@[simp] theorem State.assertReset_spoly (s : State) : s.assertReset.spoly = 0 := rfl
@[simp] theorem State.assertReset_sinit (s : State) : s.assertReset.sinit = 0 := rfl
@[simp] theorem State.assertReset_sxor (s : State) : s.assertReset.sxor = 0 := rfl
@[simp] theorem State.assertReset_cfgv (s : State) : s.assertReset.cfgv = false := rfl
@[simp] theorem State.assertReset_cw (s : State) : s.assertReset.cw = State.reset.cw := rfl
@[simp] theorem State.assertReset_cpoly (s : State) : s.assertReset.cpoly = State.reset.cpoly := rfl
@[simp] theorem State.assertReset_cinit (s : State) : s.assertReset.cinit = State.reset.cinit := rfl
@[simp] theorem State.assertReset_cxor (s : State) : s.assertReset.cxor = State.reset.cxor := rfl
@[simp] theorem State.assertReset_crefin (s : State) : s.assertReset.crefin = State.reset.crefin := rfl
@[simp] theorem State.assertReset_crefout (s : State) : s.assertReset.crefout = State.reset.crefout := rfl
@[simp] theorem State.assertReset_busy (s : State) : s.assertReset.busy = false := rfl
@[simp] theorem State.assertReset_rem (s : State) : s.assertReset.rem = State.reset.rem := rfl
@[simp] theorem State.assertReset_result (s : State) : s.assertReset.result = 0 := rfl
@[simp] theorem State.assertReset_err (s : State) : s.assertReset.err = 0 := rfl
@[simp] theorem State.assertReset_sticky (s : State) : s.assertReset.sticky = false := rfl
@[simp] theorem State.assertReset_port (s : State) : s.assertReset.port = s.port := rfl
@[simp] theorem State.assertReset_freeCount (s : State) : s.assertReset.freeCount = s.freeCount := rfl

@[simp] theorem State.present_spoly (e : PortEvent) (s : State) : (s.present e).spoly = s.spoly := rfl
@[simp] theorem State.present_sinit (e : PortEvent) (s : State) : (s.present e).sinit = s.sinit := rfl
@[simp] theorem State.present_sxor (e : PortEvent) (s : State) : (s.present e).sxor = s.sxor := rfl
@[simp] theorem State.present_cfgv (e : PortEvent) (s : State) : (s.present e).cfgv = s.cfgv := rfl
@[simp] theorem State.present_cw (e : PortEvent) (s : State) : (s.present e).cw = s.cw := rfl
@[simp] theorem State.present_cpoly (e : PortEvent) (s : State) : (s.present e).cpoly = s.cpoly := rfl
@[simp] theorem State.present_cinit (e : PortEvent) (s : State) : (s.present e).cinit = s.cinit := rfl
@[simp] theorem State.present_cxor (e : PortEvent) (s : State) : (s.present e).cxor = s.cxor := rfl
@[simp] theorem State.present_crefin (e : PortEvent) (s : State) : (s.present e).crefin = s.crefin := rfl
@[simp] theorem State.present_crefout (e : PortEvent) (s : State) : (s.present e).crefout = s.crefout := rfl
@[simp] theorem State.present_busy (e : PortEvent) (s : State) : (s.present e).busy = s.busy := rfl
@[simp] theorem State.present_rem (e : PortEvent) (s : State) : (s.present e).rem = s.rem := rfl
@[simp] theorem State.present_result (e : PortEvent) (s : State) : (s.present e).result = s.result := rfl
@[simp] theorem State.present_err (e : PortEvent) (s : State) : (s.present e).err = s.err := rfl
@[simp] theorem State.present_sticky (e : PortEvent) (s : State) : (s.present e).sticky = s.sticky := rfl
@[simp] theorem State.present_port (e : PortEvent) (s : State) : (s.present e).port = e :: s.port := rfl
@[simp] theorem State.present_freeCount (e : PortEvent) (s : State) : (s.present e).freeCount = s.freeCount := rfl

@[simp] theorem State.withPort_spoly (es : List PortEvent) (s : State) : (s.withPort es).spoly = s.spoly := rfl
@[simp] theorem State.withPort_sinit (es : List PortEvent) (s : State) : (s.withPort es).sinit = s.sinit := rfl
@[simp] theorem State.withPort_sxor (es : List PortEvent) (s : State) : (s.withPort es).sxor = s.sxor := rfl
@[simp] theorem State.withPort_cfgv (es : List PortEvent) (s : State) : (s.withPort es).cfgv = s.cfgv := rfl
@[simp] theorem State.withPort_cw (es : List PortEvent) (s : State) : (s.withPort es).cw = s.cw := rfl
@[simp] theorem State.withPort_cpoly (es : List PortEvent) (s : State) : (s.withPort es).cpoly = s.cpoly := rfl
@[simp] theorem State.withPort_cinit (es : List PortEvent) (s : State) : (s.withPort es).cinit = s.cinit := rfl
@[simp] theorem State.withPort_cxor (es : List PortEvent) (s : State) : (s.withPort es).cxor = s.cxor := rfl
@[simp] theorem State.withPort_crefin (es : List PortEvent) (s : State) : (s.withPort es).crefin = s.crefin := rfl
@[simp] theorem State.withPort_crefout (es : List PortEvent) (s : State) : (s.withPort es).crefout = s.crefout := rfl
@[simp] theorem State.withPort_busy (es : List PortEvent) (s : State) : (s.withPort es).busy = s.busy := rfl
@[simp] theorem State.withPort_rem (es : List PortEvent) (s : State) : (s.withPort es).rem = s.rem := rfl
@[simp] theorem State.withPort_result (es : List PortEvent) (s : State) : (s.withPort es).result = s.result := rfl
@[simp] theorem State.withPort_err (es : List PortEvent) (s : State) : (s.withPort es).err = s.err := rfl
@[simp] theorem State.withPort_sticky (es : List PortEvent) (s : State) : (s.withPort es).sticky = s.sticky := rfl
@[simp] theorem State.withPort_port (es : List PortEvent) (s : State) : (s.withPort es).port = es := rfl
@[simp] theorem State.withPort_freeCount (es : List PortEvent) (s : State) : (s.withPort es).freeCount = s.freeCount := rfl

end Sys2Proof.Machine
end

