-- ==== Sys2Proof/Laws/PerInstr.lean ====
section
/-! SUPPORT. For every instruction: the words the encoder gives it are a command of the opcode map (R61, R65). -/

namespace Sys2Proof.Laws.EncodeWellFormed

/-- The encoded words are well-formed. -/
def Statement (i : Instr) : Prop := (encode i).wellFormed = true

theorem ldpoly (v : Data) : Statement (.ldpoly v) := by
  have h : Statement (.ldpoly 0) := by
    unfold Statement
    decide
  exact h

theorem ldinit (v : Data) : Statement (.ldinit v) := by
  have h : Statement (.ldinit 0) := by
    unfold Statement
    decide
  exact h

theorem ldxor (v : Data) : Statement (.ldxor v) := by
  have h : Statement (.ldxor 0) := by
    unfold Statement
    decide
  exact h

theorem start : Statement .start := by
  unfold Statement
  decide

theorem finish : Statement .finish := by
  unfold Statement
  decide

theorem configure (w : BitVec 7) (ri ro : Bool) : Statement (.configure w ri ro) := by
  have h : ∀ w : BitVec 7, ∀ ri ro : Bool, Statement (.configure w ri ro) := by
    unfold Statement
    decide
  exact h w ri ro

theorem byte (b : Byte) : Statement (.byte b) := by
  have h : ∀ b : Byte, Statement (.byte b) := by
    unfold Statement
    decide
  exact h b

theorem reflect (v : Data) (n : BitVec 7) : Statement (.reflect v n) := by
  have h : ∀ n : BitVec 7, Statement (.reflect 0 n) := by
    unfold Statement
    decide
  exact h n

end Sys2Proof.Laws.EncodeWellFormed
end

----------

**Exercise directions**
Nothing but an exact copy of the lines from the first one above through the line holding "e).cfgv = s.cfgv := rfl" should be returned.

**Your response**
@[simp] theorem State.assertReset_spoly (s : State) : s.assertReset.spoly = 0 := rfl
@[simp] theorem State.assertReset_sinit (s : State) : s.assertReset.sinit = 0 := rfl
@[simp] theorem State.assertReset_sxor (s : State) : s.assertReset.sxor = 0 := rfl
@[simp] theorem State.assertReset_cfgv (s : State) : s.assertReset.cfgv = false := rfl
@[simp] theorem State.assertReset_cw (s : State) : s.assertReset.cw = State.reset.cw := rfl
@[simp] theorem State.assertReset_cpoly (s : State) : s.assertReset.cpoly = State.reset.cpoly := rfl
@[simp] theorem State.assertReset_cinit (s : State) : s.assertReset.cinit = State.reset.cinit := rfl
@[simp] theorem State.assertReset_cxor (s : State) : s.assertReset.cxor = State.reset.cxor := rfl
@[simp] theorem State.assertReset_crefin (s : State) : s.assertReset.crefin = State.reset.crefin := rfl
@[simp] theorem State.assertReset_crefout (s : State) : s.assertReset.crefout = State.reset.crefout := rfl
@[simp] theorem State.assertReset_busy (s : State) : s.assertReset.busy = false := rfl
@[simp] theorem State.assertReset_rem (s : State) : s.assertReset.rem = State.reset.rem := rfl
@[simp] theorem State.assertReset_result (s : State) : s.assertReset.result = 0 := rfl
@[simp] theorem State.assertReset_err (s : State) : s.assertReset.err = 0 := rfl
@[simp] theorem State.assertReset_sticky (s : State) : s.assertReset.sticky = false := rfl
@[simp] theorem State.assertReset_port (s : State) : s.assertReset.port = s.port := rfl
@[simp] theorem State.assertReset_freeCount (s : State) : s.assertReset.freeCount = s.freeCount := rfl

@[simp] theorem State.present_spoly (e : PortEvent) (s : State) : (s.present e).spoly = s.spoly := rfl
@[simp] theorem State.present_sinit (e : PortEvent) (s : State) : (s.present e).sinit = s.sinit := rfl
@[simp] theorem State.present_sxor (e : PortEvent) (s : State) : (s.present e).sxor = s.sxor := rfl
@[simp] theorem State.present_cfgv (e : PortEvent) (s : State) : (s.present e).cfgv = s.cfgv := rfl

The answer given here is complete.